Department of Computer Science and Engineering, Indian Institute of Technology Patna, India.
PLoS One. 2020 Jul 2;15(7):e0235367. doi: 10.1371/journal.pone.0235367. eCollection 2020.
Developing a Dialogue/Virtual Agent (VA) that can handle complex tasks (need) of the user pertaining to multiple intents of a domain is challenging as it requires the agent to simultaneously deal with multiple subtasks. However, majority of these end-to-end dialogue systems incorporate only user semantics as inputs in the learning process and ignore other useful user behavior and information. Sentiment of the user at the time of conversation plays an important role in securing maximum user gratification. So, incorporating sentiment of the user during the policy learning becomes even more crucial, more so when serving composite tasks of the user.
As a first step towards enabling the development of sentiment aided VA for multi-intent conversations, this paper proposes a new dataset, annotated with its corresponding intents, slot and sentiment (considering the entire dialogue history) labels, named SentiVA, collected from open-sourced dialogue datasets. In order to integrate these multiple aspects, a Hierarchical Reinforcement Learning (HRL) specifically options based VA is proposed to learn strategies for managing multi-intent conversations. Along with task success based immediate rewards, sentiment based immediate rewards are also incorporated in the hierarchical value functions to make the VA user adaptive.

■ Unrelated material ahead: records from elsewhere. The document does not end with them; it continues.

-- ==== Sys2Proof/WellFormed.lean ====
section
/-! DEFINITION. What a well-formed operation is: for each opcode, the fields it uses and the values they may take, as the
encoding tables of the class chapters give them (R54 to R57, R95, R114, R147, R158, R175, R197, R225, R255, R284, R315,
R339, R366, R391, R416), and the checks of R66 that read the operation word alone (0x3 to 0x9, 0xE, 0xF). -/

namespace Sys2Proof

/-- Where an opcode is legal (R49). -/
inductive Legal where
  | e
  | h
  | eh
  | f
deriving DecidableEq, Repr

/-- What an operand field of a form holds (R54, R57 and the operand columns). -/
inductive PosUse where
  | unused
  | anySrc
  | anyDst
  | dstNotAmx
  | vecOutZero
  | vecOut
  | vecOnly
  | reg
  | regZero
  | regLqZero
  | addrOnly
  | baseReg
  | streamReg
  | popOnly
  | popPeek
  | outOnly
  | outZero
deriving DecidableEq, Repr

/-- Use of the extension or of the immediate, offset or argument: unused, or used and within its limits or not. -/
inductive FieldUse where
  | unused
  | used (ok : Bool)
deriving DecidableEq, Repr

/-- The form of one operation word: legality, the use of each field, and whether modifier and token are defined. -/
structure Shape where
  legal : Legal
  d : PosUse
  a : PosUse
  b : PosUse
  c : PosUse
  lm : Bool
  mdfOk : Bool
  ext : FieldUse
  imm : FieldUse
  tokOk : Bool
  pred : BitVec 8
deriving DecidableEq, Repr

/-- A form that uses no field. -/
def Shape.none (l : Legal) (mdfOk : Bool) : Shape :=
  { legal := l, d := .unused, a := .unused, b := .unused, c := .unused, lm := false, mdfOk := mdfOk,
    ext := .unused, imm := .unused, tokOk := true, pred := 0 }

/-- The predicate that an extension names: bit d when `extension[7]` = 1 (R56). -/
def extPred (e : BitVec 8) : BitVec 8 := if e.getLsbD 7 then 1#8 <<< bitsNat e 2 0 else 0

/-- An optional result predicate: 0, or 0x80 | d (R56, R95). -/
def extOpt (e : BitVec 8) : FieldUse := .used (e == 0 || e &&& 0xF8 == 0x80)

/-- A required result predicate (R95). -/
def extReq (e : BitVec 8) : FieldUse := .used (e &&& 0xF8 == 0x80)

/-- The extension of classes 2 and 4: optional predicate and rounding override (R147, R158). -/
def extRound (rounds pred : Bool) (e : BitVec 8) : FieldUse :=
  .used (!e.getLsbD 6 && decide (bitsNat e 5 3 ≤ (if rounds then 5 else 0))
    && (if pred then e.getLsbD 7 || bitsNat e 2 0 == 0 else !e.getLsbD 7 && bitsNat e 2 0 == 0))

/-- An extension that must be zero in classes 2, 3 and 4, where the field is always used (R54, R175). -/
def extZero (e : BitVec 8) : FieldUse := .used (e == 0)

/-- Bits of a used field that lie outside the parts its entry lists are zero (R54). -/
def onlyBits {w : Nat} (x : BitVec w) (m : Nat) : Bool := x &&& ~~~(BitVec.ofNat w m) == 0

/-- A modifier no greater than n. -/
def mle (m : BitVec 4) (n : Nat) : Bool := decide (m.toNat ≤ n)

/-- A field with an upper limit. -/
def le (x : BitVec 16) (n : Nat) : FieldUse := .used (decide (x.toNat ≤ n))

/-- D and one source under the lane mask. -/
def Shape.da (l : Legal) (m : Bool) : Shape := { Shape.none l m with d := .anyDst, a := .anySrc, lm := true }
/-- D and two sources. -/
def Shape.dab (l : Legal) (m : Bool) : Shape := { Shape.da l m with b := .anySrc }
/-- D and three sources. -/
def Shape.dabc (l : Legal) (m : Bool) : Shape := { Shape.dab l m with c := .anySrc }
/-- Hoist register forms: D and A in a, s (D also zero). -/
def Shape.regDA (l : Legal) (m : Bool) : Shape := { Shape.none l m with d := .regZero, a := .reg }
/-- Hoist register forms with B. -/
def Shape.regDAB (l : Legal) (m : Bool) : Shape := { Shape.regDA l m with b := .reg }
/-- Memory forms with D in a, s or zero. -/
def Shape.mem (l : Legal) (m : Bool) : Shape :=
  { Shape.none l m with d := .regZero, a := .baseReg, imm := .used true }

/-- A binary floating-point form of class 2 (R158). -/
def Shape.flt (n : Nat) (rounds pred : Bool) (f : OpA) : Shape :=
  { Shape.dab .e (mle f.mdf n) with ext := extRound rounds pred f.ext, pred := if pred then extPred f.ext else 0 }

/-- An SFU form (R175). -/
def Shape.sfu (f : OpA) : Shape := { Shape.da .e (f.mdf == 0) with ext := extZero f.ext }

/-- A saturating or dividing integer form with an optional predicate (R112). -/
def Shape.intPred (s : Shape) (f : OpA) : Shape := { s with ext := extOpt f.ext, pred := extPred f.ext }

/-- An immediate form of layout B: `.z` only in the hoist (R114). -/
def Shape.immB (h : Bool) (f : OpB) : Shape :=
  { Shape.da .eh (mle f.mdf (if h then 1 else 0)) with imm := .used true }

/-- A shift by an immediate: 0 to w - 1 (R114). -/
def Shape.shiftImm (h : Bool) (f : OpA) : Shape :=
  { Shape.da .eh (f.mdf == 0) with imm := le f.imm (if h then 63 else 31) }

/-- The limits of BFX, BFXU and BFI: pos in [5:0], len - 1 in [13:8], pos + len no greater than w (R114). -/
def bfImm (h : Bool) (i : BitVec 16) : FieldUse :=
  .used (onlyBits i 0x3F3F && decide (bitsNat i 5 0 + bitsNat i 13 8 + 1 ≤ (if h then 64 else 32)))

/-- A reduction form (R315): channel in [1:0], `.graph` in [8]. -/
def Shape.red (s : Shape) (i : BitVec 16) : Shape := { s with imm := .used (onlyBits i 0x0103) }

/-- An atomic form (R255). -/
def Shape.atom (m : Bool) : Shape := { Shape.mem .h m with b := .anySrc }

/-- A far transfer form (R339). -/
def Shape.far : Bool → Shape := fun m =>
  { Shape.none .h m with a := .baseReg, b := .reg, ext := .used true, imm := .used true }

Empirically, the paper shows that task based and sentiment based immediate rewards cumulatively are required to ensure successful task completion and attain maximum user satisfaction in a multi-intent scenario instead of any of these rewards alone.
The eventual evaluators and consumers of dialogue systems are users. Thus, to ensure a fulfilling conversational experience involving maximum user satisfaction requires VA to consider user sentiment at every time-step in its decision making policy.
This work is the first attempt in incorporating sentiment based rewards in the HRL framework.
开发能够处理用户与领域内多个意图相关的复杂任务的对话/虚拟代理(VA)是具有挑战性的,因为它要求代理同时处理多个子任务。然而,大多数这些端到端对话系统仅将用户语义作为输入纳入学习过程中,而忽略了其他有用的用户行为和信息。用户在对话时的情绪在确保最大程度的用户满意度方面起着重要作用。因此,在策略学习过程中纳入用户的情绪变得更加关键,特别是在为用户的复合任务提供服务时更是如此。
作为为多意图对话开发情感辅助 VA 的第一步,本文提出了一个新的数据集 SentiVA,该数据集使用户的情感(考虑整个对话历史)标签与意图、插槽一起进行了标注,并从开源对话数据集中收集到。为了整合这些多方面的信息,提出了一种分层强化学习(HRL)的特定基于选项的 VA,用于学习管理多意图对话的策略。除了基于任务成功的即时奖励外,还在分层值函数中纳入了基于情感的即时奖励,以使 VA 用户自适应。
从经验上看,本文表明在多意图场景中,需要基于任务和基于情感的即时奖励的累积,以确保任务成功完成并获得最大的用户满意度,而不能仅依靠这些奖励中的任何一种。
对话系统的最终评估者和消费者是用户。因此,为了确保涉及最大用户满意度的令人满意的对话体验,VA 需要在其决策策略中考虑用户的情绪。
这项工作是在 HRL 框架中纳入基于情感的奖励的首次尝试。